── RECORDED DATA ──

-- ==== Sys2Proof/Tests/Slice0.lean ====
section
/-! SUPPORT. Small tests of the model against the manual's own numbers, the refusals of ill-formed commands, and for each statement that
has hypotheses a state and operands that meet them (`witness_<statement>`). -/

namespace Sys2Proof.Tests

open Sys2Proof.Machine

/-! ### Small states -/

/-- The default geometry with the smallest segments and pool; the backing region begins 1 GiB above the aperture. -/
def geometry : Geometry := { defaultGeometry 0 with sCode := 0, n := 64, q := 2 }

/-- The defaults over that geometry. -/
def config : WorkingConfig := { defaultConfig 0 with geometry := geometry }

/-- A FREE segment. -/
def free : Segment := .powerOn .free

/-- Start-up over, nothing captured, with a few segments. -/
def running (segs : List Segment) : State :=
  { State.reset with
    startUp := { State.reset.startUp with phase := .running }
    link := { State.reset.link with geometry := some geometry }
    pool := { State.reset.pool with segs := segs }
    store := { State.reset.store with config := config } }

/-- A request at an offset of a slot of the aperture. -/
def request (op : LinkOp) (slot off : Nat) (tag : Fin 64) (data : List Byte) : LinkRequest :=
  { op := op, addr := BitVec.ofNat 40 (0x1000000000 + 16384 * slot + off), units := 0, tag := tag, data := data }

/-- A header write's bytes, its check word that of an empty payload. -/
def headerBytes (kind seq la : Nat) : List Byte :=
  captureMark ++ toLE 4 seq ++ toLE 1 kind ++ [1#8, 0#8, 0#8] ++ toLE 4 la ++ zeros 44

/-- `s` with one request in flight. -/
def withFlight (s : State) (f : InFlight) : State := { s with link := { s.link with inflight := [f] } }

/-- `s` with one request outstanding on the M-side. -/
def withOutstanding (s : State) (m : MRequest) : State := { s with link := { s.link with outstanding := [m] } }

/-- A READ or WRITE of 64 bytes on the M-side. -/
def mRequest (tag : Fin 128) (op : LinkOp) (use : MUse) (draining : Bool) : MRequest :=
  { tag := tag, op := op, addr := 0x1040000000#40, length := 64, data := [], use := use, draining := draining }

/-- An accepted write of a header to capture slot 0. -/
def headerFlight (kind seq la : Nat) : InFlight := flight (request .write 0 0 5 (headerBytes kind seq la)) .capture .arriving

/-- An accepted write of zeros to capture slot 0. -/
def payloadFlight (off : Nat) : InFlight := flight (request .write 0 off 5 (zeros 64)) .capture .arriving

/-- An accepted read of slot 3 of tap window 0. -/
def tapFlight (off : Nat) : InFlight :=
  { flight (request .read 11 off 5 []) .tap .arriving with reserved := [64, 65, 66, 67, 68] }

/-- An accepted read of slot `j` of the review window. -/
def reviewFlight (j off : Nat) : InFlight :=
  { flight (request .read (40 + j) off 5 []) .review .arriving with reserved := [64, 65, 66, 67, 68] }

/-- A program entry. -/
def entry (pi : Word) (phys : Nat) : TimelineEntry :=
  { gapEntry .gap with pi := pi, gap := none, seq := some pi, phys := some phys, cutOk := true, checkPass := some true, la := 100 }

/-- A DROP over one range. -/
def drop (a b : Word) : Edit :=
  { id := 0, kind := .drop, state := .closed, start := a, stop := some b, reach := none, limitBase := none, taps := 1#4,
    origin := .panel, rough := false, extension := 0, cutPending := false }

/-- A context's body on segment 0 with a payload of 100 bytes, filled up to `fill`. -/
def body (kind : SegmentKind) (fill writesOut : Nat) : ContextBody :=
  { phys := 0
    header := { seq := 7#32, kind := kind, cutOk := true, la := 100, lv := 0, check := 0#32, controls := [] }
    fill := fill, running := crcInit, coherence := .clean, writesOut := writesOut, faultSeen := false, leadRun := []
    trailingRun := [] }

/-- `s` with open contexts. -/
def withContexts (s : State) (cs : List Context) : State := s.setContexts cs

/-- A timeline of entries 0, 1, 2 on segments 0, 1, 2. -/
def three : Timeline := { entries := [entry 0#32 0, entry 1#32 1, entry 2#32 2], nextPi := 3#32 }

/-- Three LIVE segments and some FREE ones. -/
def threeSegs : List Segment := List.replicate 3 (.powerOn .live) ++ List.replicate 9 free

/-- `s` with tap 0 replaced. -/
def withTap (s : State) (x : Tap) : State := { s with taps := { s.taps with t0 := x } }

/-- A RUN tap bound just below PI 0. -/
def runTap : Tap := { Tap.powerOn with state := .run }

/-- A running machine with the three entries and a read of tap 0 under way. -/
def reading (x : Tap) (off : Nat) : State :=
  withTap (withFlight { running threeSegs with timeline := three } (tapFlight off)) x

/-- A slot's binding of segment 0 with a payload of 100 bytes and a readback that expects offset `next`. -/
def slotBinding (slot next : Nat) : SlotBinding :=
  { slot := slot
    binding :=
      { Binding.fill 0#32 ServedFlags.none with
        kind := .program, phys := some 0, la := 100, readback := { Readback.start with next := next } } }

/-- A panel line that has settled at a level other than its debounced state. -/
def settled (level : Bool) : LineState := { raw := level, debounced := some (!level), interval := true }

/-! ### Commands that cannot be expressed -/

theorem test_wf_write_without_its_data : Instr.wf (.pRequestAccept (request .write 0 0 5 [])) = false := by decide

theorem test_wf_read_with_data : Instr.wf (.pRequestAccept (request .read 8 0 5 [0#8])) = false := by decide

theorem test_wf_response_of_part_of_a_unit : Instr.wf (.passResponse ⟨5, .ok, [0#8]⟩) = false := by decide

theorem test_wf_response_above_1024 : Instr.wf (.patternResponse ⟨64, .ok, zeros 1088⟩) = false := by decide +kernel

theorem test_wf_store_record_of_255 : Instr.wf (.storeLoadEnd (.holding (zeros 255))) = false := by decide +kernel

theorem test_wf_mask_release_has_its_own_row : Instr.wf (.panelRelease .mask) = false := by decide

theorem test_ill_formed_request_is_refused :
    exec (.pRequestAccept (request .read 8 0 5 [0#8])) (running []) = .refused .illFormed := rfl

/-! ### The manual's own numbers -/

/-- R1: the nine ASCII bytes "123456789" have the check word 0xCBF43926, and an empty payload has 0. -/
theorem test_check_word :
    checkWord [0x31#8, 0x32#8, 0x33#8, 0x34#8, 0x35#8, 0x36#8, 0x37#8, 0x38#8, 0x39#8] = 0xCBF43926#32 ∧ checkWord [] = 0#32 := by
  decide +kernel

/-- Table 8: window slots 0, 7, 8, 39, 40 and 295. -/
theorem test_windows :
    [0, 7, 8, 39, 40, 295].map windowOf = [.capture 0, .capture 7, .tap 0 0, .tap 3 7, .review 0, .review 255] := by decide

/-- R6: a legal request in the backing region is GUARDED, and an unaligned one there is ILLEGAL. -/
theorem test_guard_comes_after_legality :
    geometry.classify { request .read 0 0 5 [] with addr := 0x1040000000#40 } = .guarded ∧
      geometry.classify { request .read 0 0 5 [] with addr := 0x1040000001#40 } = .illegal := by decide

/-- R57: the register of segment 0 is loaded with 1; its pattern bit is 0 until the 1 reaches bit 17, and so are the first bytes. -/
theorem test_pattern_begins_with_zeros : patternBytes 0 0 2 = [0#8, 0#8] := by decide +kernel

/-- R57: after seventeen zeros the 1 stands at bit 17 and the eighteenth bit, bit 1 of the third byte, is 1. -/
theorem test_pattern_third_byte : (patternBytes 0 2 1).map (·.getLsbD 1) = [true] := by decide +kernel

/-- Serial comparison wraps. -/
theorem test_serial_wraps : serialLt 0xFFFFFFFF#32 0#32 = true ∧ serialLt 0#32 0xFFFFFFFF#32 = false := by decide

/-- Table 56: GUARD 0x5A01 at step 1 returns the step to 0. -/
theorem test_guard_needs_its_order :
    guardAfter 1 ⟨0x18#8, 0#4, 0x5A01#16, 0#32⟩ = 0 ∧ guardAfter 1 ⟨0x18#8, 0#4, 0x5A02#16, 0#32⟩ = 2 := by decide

───
── RECORDED DATA ──

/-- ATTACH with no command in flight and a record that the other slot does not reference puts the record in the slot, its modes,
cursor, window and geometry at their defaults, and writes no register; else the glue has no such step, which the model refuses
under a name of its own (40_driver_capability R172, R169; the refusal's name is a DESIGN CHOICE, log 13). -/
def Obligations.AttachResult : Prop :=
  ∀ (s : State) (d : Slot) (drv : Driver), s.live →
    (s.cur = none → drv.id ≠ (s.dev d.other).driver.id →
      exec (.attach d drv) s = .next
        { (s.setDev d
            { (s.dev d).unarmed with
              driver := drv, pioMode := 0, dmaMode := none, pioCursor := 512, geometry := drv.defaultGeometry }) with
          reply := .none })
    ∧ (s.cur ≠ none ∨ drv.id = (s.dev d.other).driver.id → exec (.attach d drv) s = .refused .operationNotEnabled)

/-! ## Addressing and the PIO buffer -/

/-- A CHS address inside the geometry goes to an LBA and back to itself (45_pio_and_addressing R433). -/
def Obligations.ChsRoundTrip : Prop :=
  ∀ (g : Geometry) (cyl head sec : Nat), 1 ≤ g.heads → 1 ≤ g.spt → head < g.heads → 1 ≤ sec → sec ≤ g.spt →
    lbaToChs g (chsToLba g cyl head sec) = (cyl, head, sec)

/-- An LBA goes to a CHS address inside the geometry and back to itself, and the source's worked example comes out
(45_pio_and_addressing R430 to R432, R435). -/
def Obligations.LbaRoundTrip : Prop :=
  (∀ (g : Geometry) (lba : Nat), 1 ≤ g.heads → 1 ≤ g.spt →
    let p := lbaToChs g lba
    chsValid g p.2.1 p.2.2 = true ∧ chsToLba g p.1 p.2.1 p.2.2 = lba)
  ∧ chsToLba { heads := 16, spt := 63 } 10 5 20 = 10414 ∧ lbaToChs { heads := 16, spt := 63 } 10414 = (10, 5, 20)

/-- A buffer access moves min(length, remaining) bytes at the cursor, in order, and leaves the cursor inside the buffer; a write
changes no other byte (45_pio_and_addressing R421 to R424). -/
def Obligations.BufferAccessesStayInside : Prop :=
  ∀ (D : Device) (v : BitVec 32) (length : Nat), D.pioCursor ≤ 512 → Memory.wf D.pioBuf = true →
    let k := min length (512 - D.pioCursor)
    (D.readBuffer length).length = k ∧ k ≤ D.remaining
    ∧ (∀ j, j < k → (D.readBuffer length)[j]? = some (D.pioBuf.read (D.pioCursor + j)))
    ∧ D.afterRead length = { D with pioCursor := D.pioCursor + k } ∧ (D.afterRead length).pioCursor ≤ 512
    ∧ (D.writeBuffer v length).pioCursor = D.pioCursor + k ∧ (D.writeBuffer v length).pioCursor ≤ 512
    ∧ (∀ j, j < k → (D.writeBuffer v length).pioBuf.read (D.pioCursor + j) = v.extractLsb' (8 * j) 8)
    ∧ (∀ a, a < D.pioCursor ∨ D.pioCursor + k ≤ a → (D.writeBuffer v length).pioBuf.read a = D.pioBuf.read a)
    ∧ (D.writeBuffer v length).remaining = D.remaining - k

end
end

───
── RECORDED DATA ──

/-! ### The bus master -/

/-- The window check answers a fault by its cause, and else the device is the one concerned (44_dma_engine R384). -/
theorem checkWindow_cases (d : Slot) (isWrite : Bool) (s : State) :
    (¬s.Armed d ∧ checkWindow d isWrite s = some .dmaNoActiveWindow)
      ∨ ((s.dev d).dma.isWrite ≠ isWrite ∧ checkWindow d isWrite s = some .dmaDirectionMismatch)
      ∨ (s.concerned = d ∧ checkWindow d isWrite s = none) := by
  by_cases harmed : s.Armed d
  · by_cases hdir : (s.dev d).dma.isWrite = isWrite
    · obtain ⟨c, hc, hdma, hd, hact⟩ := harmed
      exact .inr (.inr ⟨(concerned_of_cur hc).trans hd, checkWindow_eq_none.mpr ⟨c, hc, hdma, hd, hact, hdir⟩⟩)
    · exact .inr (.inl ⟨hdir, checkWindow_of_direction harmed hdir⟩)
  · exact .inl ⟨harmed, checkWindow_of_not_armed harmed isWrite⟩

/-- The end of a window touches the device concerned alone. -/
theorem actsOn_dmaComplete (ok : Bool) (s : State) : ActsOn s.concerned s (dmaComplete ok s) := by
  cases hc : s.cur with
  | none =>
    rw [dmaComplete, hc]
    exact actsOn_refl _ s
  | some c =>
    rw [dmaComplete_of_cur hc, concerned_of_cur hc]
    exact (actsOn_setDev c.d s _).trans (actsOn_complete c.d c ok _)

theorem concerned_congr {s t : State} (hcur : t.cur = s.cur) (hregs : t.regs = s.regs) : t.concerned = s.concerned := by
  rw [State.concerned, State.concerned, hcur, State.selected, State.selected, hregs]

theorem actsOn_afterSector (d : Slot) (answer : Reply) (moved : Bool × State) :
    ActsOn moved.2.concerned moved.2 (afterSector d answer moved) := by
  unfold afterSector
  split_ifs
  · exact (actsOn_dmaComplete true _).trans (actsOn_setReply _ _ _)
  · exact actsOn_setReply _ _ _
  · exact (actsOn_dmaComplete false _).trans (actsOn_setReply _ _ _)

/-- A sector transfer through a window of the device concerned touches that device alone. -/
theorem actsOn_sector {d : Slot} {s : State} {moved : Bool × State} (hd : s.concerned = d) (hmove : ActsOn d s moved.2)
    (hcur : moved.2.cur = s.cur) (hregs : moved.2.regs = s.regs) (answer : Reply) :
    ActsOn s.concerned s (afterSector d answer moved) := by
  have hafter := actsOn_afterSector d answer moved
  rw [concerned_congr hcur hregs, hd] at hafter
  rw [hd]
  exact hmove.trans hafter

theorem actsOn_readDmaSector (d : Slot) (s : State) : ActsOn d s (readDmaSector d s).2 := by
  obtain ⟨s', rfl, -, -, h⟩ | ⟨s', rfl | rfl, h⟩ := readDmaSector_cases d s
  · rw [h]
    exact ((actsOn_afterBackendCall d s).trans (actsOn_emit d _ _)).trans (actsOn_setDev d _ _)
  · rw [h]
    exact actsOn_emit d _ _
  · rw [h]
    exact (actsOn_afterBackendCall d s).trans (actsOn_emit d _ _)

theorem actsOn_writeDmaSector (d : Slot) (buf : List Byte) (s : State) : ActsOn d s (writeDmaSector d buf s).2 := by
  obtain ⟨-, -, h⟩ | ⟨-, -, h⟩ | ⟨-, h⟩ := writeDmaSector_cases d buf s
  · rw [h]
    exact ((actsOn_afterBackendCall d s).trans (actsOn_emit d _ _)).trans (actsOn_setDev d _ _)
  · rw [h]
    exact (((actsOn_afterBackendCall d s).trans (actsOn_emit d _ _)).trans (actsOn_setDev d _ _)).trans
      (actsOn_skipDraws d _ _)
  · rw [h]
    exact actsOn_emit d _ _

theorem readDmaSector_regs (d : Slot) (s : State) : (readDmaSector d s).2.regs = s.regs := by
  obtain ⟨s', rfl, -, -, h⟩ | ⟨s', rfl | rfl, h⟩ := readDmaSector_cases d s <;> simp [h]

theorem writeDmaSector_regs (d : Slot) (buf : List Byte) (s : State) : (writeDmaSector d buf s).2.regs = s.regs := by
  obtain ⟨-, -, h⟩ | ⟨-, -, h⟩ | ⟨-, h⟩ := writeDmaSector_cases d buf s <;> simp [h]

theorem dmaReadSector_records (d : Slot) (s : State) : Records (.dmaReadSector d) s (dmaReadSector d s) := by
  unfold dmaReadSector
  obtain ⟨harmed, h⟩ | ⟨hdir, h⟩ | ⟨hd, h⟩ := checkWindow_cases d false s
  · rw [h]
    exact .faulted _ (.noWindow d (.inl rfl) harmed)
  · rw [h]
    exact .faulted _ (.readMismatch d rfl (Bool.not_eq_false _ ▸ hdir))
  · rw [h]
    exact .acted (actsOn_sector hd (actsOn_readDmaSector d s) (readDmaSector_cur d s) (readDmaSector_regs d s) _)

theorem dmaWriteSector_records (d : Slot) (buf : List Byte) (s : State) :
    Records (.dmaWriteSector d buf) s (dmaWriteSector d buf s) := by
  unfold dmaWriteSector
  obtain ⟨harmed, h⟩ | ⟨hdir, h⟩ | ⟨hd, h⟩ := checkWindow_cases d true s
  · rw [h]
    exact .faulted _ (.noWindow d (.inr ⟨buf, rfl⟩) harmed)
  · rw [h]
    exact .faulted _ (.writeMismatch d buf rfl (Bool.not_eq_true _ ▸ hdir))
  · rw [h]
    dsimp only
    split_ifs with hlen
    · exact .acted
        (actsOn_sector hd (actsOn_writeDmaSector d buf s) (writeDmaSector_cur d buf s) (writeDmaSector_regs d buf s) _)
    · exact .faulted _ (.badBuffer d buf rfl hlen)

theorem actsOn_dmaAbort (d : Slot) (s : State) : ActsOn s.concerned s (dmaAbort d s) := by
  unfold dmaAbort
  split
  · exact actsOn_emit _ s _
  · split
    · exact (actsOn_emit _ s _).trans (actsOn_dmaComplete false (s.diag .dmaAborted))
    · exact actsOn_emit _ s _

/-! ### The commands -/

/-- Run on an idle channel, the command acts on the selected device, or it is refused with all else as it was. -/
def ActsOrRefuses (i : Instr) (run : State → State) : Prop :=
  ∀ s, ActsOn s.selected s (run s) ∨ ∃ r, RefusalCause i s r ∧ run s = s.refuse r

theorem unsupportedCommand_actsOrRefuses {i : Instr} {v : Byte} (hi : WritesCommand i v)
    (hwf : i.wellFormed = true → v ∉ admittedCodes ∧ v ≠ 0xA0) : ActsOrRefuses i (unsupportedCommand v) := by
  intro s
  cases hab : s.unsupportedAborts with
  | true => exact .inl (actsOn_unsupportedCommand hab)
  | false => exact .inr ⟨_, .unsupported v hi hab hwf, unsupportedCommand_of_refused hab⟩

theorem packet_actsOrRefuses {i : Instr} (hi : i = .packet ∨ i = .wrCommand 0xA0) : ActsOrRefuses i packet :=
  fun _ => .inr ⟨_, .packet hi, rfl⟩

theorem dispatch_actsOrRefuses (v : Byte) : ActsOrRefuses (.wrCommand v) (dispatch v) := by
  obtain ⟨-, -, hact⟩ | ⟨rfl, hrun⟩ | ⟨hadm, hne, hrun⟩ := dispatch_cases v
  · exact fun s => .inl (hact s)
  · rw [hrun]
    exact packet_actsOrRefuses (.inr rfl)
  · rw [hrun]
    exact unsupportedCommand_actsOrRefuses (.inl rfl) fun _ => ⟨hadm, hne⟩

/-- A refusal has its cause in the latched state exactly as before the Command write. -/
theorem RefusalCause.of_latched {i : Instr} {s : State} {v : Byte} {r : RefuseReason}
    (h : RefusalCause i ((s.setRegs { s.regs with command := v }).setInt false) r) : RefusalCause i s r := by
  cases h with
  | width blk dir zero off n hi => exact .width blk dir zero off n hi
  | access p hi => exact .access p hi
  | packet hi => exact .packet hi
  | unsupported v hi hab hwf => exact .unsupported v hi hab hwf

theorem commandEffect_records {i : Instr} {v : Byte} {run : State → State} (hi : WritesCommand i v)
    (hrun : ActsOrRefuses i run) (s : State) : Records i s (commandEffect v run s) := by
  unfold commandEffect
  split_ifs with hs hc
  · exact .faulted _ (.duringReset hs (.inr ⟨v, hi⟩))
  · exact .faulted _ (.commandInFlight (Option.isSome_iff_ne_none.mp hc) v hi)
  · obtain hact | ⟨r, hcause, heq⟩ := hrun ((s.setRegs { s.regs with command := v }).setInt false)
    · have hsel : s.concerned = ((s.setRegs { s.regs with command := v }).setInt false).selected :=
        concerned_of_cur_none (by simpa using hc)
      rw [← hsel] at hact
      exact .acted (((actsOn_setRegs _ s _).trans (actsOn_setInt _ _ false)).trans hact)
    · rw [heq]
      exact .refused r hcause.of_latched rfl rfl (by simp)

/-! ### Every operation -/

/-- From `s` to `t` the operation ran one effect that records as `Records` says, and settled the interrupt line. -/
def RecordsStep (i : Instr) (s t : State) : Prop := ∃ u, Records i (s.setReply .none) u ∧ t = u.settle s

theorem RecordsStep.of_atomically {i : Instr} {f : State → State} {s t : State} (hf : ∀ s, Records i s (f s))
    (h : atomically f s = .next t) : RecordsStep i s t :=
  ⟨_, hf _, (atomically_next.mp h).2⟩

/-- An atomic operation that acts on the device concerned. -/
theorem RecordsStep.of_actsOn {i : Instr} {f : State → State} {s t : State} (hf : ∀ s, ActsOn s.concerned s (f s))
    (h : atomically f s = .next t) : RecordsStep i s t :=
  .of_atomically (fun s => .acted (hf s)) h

───

All that should be written out is the stretch of lines above between the one holding "under a name" and the one holding "buffer; a write", inclusive, exactly as given.

— SOLUTION TO THIS PROBLEM —
under a name of its own (40_driver_capability R172, R169; the refusal's name is a DESIGN CHOICE, log 13). -/
def Obligations.AttachResult : Prop :=
  ∀ (s : State) (d : Slot) (drv : Driver), s.live →
    (s.cur = none → drv.id ≠ (s.dev d.other).driver.id →
      exec (.attach d drv) s = .next
        { (s.setDev d
            { (s.dev d).unarmed with
              driver := drv, pioMode := 0, dmaMode := none, pioCursor := 512, geometry := drv.defaultGeometry }) with
          reply := .none })
    ∧ (s.cur ≠ none ∨ drv.id = (s.dev d.other).driver.id → exec (.attach d drv) s = .refused .operationNotEnabled)

/-! ## Addressing and the PIO buffer -/

/-- A CHS address inside the geometry goes to an LBA and back to itself (45_pio_and_addressing R433). -/
def Obligations.ChsRoundTrip : Prop :=
  ∀ (g : Geometry) (cyl head sec : Nat), 1 ≤ g.heads → 1 ≤ g.spt → head < g.heads → 1 ≤ sec → sec ≤ g.spt →
    lbaToChs g (chsToLba g cyl head sec) = (cyl, head, sec)

/-- An LBA goes to a CHS address inside the geometry and back to itself, and the source's worked example comes out
(45_pio_and_addressing R430 to R432, R435). -/
def Obligations.LbaRoundTrip : Prop :=
  (∀ (g : Geometry) (lba : Nat), 1 ≤ g.heads → 1 ≤ g.spt →
    let p := lbaToChs g lba
    chsValid g p.2.1 p.2.2 = true ∧ chsToLba g p.1 p.2.1 p.2.2 = lba)
  ∧ chsToLba { heads := 16, spt := 63 } 10 5 20 = 10414 ∧ lbaToChs { heads := 16, spt := 63 } 10414 = (10, 5, 20)

/-- A buffer access moves min(length, remaining) bytes at the cursor, in order, and leaves the cursor inside the buffer; a write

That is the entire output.